Collect every line in the records below that contains the word "readyIn".

Collected data:
^^^^

-- ==== Sys2Proof/Tests/Slice0.lean ====
section
/-! SUPPORT. The model's own tests: words from V7 of 95_test_vectors.md and from R55 to R58, the ill-formed terms each
check refuses, single steps with results from V1 to V10, and a witness for the hypotheses of every statement. -/

namespace Sys2Proof.Tests

open Sys2Proof.Machine Sys2Proof.Safety

/-! ### Decoding: a word written out from the spec for every constructor -/

/-- V7: `driveLow(DIO)`. -/
theorem test_decode_drvlow : decodeTableWord 64 0x1000000000000001 = some (.drvlow .dio) := by decide
/-- V7: `release(CLK)`. -/
theorem test_decode_release : decodeTableWord 64 0x2000000000000000 = some (.release .clk) := by decide
/-- V7. -/
theorem test_decode_settle : decodeTableWord 64 0x3000000000000000 = some .settle := by decide
/-- V7. -/
theorem test_decode_start : decodeTableWord 64 0x4000000000000000 = some .start := by decide
/-- V7. -/
theorem test_decode_stop : decodeTableWord 64 0x5000000000000000 = some .stop := by decide
/-- V7: `writeByte(0x40)`. -/
theorem test_decode_wrbyte : decodeTableWord 64 0x6000000000000040 = some (.wrbyte 0x40#8) := by decide
/-- V7: `setSegments([0x86,0x5B], 2)`, bit by bit: `OP` 0111, reserved 0, `POS` 010, reserved 0, `LEN` 010, reserved
0000, then the six bytes. -/
theorem test_decode_setseg :
    decodeTableWord 64
        0b0111001000100000000000000000000000000000000000000101101110000110 =
      some (.setseg 2#3 2#3 ⟨0x86#8, 0x5B#8, 0#8, 0#8, 0#8, 0#8⟩) := by decide
/-- V7, P1: `setSegments([0x3F,0x06,0x5B,0x4F,0x66,0x6D], 0)`. -/
theorem test_decode_setseg_full :
    decodeTableWord 64 0x70606D664F5B063F =
      some (.setseg 0#3 6#3 ⟨0x3F#8, 0x06#8, 0x5B#8, 0x4F#8, 0x66#8, 0x6D#8⟩) := by decide
/-- V7: `lookup(5)`. -/
theorem test_decode_lookup : decodeTableWord 64 0x8000000000000005 = some (.lookup 5#4) := by decide
/-- R55: `01000000`. -/
theorem test_decode_wire1 : decodeTableWord 8 0b01000000 = some .wireModeSelect := by decide
/-- R56: `11000ppp`, position 2 is `0xC2`. -/
theorem test_decode_wire2 : decodeTableWord 8 0b11000010 = some (.wireAddressSelect 2#3) := by decide
/-- R57: `1000bbbb`, brightness `0x0F` is `0x8F`. -/
theorem test_decode_wire3 : decodeTableWord 8 0b10001111 = some (.wireDisplayControl 0xF#4) := by decide
/-- R58: `pgfedcba`; `0xDB` is `0x5B | 0x80`. -/
theorem test_decode_segment : decodeTableWord 8 0b11011011 = some (.wireSegment true 0x5B#7) := by decide
/-- The opcode table's row of R58: a segment byte is told from a command byte by position, not by value. -/
theorem test_decode_segment_by_position :
    decode (.wire .payload 0x40#8) = .ok (.wireSegment false 0x40#7) := by rfl

/-- V7: the words of `ILLEGAL_CMD`, by the name of their rejection. -/
theorem test_decode_illegal_words :
    decodeHost 0x0000000000000000#64 = .error .reservedOperation ∧
      decodeHost 0x9000000000000000#64 = .error .reservedOperation ∧
      decodeHost 0x4000000000000001#64 = .error .reservedBits ∧
      decodeHost 0x1000000000000002#64 = .error .reservedBits ∧
      decodeHost 0x7800000000000000#64 = .error .reservedBits ∧
      decodeHost 0x6000000000000100#64 = .error .reservedBits := ⟨rfl, rfl, rfl, rfl, rfl, rfl⟩

/-- V7: the words of the encoder. -/
theorem test_encode_setseg :
    encode (.setseg 0#3 6#3 ⟨0x3F#8, 0x06#8, 0x5B#8, 0x4F#8, 0x66#8, 0x6D#8⟩) = .host 0x70606D664F5B063F#64 := by
  decide

/-! ### Well-formedness: the ill-formed terms each check refuses (V8) -/

theorem test_wf_refuses_position :
    (Instr.setseg 6#3 0#3 ⟨0#8, 0#8, 0#8, 0#8, 0#8, 0#8⟩).wf = false := by decide
theorem test_wf_refuses_length :
    (Instr.setseg 0#3 7#3 ⟨0#8, 0#8, 0#8, 0#8, 0#8, 0#8⟩).wf = false := by decide
theorem test_wf_refuses_sum :
    (Instr.setseg 5#3 2#3 ⟨0#8, 0#8, 0#8, 0#8, 0#8, 0#8⟩).wf = false := by decide
theorem test_wf_refuses_address : (Instr.wireAddressSelect 6#3).wf = false := by decide
theorem test_wf_accepts_boundaries :
    (Instr.setseg 5#3 1#3 ⟨0x71#8, 0#8, 0#8, 0#8, 0#8, 0#8⟩).wf = true ∧
      (Instr.setseg 0#3 6#3 ⟨0#8, 0#8, 0#8, 0#8, 0#8, 0#8⟩).wf = true ∧
      (Instr.wireAddressSelect 5#3).wf = true := by decide

/-! ### Small states -/

/-- The state an outcome leads to. -/
def after (o : Host.Outcome State Fault Refusal) : State :=
  match o with
  | .next s => s
  | .fault _ => .reset
  | .refused _ => .reset

/-- The block after the initialisation of the spec's programs, in the modes `c`, `d` (Part C of 95_test_vectors.md). -/
def readyIn (c d : Mode) : State :=
  { State.reset with
    life := .ready, pinClk := 23, pinDio := 24, bright := 0xF#4, modeClk := c, modeDio := d }

/-- The idle block. -/
def idle : State := readyIn .input .input

/-- The block with the events `ps` of a direct operation still to be emitted. -/
def busyWith (ps : List PendingEvent) : State := { idle with life := .busy, pend := ps, display := .unknown }

/-- A step's inputs with the mode-set call failing. -/
def failing : PortInputs := { PortInputs.quiet with gpioFail := true }

/-- A step's inputs with a termination. -/
def terminating : PortInputs := { PortInputs.quiet with term := true }

/-- A step's inputs with a reset. -/
def resetting : PortInputs := { PortInputs.quiet with rstN := false }

/-- A step's inputs with the configuration ports at `p` in that step. -/
def configured (p : PlatformInputs) : PortInputs := { PortInputs.quiet with config := some p }

/-- A step's inputs with a command. -/
def commanding (w : CodeWord) : PortInputs := { PortInputs.quiet with cmd := some w }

^^^^

■ Expected answer ■
def readyIn (c d : Mode) : State :=
def idle : State := readyIn .input .input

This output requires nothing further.